[Source data]
*-*-*
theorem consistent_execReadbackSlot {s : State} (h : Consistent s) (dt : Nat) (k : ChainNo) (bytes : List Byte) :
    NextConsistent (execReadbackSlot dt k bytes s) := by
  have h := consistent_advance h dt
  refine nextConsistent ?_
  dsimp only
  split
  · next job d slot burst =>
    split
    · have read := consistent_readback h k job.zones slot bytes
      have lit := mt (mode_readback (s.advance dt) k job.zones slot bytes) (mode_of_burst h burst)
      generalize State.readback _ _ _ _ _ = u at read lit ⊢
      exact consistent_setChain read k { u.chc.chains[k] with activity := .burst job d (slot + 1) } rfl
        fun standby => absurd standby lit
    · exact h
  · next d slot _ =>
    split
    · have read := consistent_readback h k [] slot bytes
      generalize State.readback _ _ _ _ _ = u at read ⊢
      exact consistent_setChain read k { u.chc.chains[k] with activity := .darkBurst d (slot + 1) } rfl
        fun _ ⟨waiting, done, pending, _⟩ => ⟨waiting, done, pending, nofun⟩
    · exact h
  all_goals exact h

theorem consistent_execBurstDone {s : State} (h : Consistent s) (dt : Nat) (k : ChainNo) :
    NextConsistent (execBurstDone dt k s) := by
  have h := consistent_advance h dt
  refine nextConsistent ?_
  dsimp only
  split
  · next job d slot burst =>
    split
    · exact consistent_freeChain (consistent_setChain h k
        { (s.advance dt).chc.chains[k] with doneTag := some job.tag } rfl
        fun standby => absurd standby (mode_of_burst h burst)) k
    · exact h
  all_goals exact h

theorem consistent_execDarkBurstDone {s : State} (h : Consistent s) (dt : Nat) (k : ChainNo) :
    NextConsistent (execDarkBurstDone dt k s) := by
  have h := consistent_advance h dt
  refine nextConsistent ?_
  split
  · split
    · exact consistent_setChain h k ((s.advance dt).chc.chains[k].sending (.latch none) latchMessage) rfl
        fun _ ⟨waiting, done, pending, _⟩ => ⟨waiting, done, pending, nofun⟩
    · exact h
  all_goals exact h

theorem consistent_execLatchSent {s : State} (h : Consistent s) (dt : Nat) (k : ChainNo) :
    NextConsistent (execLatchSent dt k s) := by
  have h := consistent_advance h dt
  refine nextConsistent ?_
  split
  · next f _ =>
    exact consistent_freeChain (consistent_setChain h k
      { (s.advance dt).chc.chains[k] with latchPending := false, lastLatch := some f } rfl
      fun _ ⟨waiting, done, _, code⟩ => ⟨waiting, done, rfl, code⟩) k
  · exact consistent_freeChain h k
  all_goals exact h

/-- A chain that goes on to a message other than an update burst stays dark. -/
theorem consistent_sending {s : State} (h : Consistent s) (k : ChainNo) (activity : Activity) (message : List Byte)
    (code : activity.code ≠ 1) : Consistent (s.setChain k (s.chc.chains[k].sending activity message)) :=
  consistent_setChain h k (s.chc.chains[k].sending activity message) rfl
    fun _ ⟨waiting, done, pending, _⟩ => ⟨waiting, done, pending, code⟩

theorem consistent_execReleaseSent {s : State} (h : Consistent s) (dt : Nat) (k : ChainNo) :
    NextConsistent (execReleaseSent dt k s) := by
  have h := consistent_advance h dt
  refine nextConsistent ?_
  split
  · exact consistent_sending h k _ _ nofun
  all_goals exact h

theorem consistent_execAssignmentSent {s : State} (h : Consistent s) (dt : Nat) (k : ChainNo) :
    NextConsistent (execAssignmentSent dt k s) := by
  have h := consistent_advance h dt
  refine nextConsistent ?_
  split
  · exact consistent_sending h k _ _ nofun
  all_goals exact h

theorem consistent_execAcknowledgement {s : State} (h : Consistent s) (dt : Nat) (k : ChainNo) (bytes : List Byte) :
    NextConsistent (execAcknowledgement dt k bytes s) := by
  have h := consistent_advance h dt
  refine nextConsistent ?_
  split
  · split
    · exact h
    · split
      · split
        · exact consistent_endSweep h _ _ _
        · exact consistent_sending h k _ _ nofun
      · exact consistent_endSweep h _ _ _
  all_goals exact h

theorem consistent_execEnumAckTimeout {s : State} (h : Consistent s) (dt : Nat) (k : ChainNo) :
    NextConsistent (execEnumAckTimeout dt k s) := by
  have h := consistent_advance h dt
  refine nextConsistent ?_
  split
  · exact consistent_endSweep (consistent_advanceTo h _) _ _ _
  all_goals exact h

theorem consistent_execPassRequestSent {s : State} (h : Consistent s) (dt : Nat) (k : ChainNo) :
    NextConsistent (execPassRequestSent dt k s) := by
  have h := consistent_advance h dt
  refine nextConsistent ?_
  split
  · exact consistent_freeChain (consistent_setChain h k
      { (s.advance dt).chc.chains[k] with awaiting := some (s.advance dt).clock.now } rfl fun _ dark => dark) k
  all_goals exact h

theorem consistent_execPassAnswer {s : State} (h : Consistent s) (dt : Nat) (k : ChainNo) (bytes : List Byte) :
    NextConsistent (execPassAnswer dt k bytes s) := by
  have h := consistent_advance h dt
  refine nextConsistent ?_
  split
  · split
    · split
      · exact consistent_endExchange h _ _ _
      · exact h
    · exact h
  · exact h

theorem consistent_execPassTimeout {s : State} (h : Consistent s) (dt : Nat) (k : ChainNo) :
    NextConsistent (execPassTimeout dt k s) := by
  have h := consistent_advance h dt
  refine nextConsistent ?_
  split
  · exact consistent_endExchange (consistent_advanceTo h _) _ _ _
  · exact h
*-*-*
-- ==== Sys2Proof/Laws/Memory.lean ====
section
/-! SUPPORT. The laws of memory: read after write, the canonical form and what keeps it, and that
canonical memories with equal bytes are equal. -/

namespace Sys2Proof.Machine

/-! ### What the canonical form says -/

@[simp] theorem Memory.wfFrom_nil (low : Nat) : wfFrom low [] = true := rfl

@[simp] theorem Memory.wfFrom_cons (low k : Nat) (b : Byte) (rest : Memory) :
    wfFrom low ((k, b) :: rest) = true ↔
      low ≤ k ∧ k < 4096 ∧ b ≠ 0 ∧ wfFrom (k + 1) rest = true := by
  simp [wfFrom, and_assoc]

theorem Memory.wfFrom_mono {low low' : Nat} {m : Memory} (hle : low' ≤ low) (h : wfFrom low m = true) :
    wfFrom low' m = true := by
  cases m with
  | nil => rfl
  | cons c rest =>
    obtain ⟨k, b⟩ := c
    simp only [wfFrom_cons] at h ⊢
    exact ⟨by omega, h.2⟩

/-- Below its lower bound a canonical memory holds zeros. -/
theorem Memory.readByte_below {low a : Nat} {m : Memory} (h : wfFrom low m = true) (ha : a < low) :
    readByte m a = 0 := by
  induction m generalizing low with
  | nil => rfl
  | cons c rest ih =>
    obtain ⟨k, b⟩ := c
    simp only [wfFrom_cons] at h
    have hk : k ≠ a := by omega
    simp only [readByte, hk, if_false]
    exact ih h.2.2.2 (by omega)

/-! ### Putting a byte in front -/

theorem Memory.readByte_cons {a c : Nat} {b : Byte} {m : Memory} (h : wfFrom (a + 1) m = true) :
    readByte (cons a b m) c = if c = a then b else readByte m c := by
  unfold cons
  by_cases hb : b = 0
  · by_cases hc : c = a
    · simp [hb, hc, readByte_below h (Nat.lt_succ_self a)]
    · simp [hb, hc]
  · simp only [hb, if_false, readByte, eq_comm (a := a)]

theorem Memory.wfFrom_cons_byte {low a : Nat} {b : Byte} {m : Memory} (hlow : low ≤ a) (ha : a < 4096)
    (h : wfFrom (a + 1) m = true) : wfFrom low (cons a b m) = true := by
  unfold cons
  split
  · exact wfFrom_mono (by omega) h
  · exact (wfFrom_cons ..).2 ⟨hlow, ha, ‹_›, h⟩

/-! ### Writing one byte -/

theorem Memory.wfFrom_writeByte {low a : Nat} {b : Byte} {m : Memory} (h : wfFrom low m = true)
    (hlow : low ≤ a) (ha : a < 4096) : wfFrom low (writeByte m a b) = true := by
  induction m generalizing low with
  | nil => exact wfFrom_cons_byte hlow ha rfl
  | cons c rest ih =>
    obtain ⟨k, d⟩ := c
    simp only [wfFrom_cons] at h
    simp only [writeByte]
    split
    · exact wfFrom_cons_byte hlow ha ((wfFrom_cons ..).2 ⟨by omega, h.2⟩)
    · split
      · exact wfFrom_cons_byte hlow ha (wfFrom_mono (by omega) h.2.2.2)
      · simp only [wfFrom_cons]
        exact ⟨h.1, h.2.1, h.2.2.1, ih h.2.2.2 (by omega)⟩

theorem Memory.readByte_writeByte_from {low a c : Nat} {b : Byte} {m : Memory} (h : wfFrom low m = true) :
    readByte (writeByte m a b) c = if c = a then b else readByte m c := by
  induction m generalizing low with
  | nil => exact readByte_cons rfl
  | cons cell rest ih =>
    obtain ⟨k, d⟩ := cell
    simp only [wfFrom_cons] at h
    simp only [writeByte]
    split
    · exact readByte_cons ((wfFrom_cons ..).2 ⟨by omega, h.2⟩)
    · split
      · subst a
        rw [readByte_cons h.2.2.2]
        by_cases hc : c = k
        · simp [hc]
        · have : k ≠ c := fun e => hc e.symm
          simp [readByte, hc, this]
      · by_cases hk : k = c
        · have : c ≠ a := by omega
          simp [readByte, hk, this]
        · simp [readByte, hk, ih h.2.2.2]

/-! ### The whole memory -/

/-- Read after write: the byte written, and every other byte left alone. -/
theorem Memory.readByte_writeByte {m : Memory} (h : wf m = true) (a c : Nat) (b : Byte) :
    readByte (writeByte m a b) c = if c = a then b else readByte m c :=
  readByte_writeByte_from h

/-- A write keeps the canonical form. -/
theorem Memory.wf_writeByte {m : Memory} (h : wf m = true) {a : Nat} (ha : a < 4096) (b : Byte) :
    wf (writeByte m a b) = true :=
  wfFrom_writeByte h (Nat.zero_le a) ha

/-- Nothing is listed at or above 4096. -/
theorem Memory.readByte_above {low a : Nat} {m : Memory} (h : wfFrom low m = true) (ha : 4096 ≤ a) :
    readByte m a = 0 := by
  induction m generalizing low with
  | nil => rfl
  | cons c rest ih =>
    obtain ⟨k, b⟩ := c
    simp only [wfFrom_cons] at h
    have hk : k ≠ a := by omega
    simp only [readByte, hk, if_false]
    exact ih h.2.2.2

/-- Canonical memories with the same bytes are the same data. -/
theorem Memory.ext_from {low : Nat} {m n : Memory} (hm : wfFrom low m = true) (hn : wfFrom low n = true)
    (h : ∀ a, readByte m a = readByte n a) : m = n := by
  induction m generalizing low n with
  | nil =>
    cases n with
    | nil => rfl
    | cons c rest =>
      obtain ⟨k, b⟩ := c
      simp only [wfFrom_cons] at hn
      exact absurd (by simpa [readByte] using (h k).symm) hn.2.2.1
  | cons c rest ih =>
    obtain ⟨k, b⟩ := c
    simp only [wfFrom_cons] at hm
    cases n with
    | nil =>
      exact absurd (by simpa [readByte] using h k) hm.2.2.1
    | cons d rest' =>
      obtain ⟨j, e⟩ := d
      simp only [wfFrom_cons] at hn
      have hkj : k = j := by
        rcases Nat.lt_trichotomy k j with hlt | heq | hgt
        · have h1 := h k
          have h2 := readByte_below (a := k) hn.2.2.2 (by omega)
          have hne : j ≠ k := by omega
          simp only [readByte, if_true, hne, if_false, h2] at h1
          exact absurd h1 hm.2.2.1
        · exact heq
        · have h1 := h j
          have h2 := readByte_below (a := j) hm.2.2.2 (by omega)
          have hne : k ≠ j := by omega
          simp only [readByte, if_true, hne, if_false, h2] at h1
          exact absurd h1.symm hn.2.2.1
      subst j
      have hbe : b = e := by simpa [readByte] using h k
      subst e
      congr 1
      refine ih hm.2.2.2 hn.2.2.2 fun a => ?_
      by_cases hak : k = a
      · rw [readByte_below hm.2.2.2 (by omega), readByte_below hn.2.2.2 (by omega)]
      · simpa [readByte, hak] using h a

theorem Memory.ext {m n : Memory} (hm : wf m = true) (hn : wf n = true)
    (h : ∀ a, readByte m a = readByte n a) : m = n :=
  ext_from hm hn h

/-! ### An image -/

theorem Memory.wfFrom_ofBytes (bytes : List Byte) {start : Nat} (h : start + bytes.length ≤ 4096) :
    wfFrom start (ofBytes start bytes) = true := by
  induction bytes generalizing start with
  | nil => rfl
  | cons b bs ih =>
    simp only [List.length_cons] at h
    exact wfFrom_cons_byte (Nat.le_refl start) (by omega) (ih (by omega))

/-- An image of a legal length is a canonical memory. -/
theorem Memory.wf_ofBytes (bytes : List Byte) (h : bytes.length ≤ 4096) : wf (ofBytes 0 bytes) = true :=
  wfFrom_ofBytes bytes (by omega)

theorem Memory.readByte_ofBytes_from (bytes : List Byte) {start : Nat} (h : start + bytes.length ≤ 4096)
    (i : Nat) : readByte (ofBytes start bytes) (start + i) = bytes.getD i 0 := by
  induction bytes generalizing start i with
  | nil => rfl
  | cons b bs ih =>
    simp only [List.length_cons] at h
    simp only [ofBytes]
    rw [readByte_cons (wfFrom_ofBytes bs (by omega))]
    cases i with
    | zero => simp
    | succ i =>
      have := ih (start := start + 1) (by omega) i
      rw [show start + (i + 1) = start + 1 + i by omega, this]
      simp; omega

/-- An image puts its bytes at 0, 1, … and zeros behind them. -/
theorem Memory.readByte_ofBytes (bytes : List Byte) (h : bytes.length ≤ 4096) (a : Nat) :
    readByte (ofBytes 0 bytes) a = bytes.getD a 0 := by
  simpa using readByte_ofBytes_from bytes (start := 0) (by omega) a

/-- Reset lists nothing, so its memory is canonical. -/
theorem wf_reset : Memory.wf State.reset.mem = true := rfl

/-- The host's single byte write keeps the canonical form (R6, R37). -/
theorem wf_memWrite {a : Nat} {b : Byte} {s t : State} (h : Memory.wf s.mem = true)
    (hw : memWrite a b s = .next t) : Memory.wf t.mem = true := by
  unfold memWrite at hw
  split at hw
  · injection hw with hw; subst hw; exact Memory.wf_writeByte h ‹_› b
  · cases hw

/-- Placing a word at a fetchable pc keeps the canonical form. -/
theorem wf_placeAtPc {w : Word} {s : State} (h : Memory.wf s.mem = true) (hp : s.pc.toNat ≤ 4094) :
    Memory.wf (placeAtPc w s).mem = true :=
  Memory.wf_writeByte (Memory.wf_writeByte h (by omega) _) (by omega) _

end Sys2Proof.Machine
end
*-*-*
● Exercise brief:
Both the line containing "NextConsistent (execReadbackSlot dt" and the line containing "h k job.zones slot bytes" belong in the answer. Print them and every line above that falls between them exactly, and no others.

● Written solution:
    NextConsistent (execReadbackSlot dt k bytes s) := by
  have h := consistent_advance h dt
  refine nextConsistent ?_
  dsimp only
  split
  · next job d slot burst =>
    split
    · have read := consistent_readback h k job.zones slot bytes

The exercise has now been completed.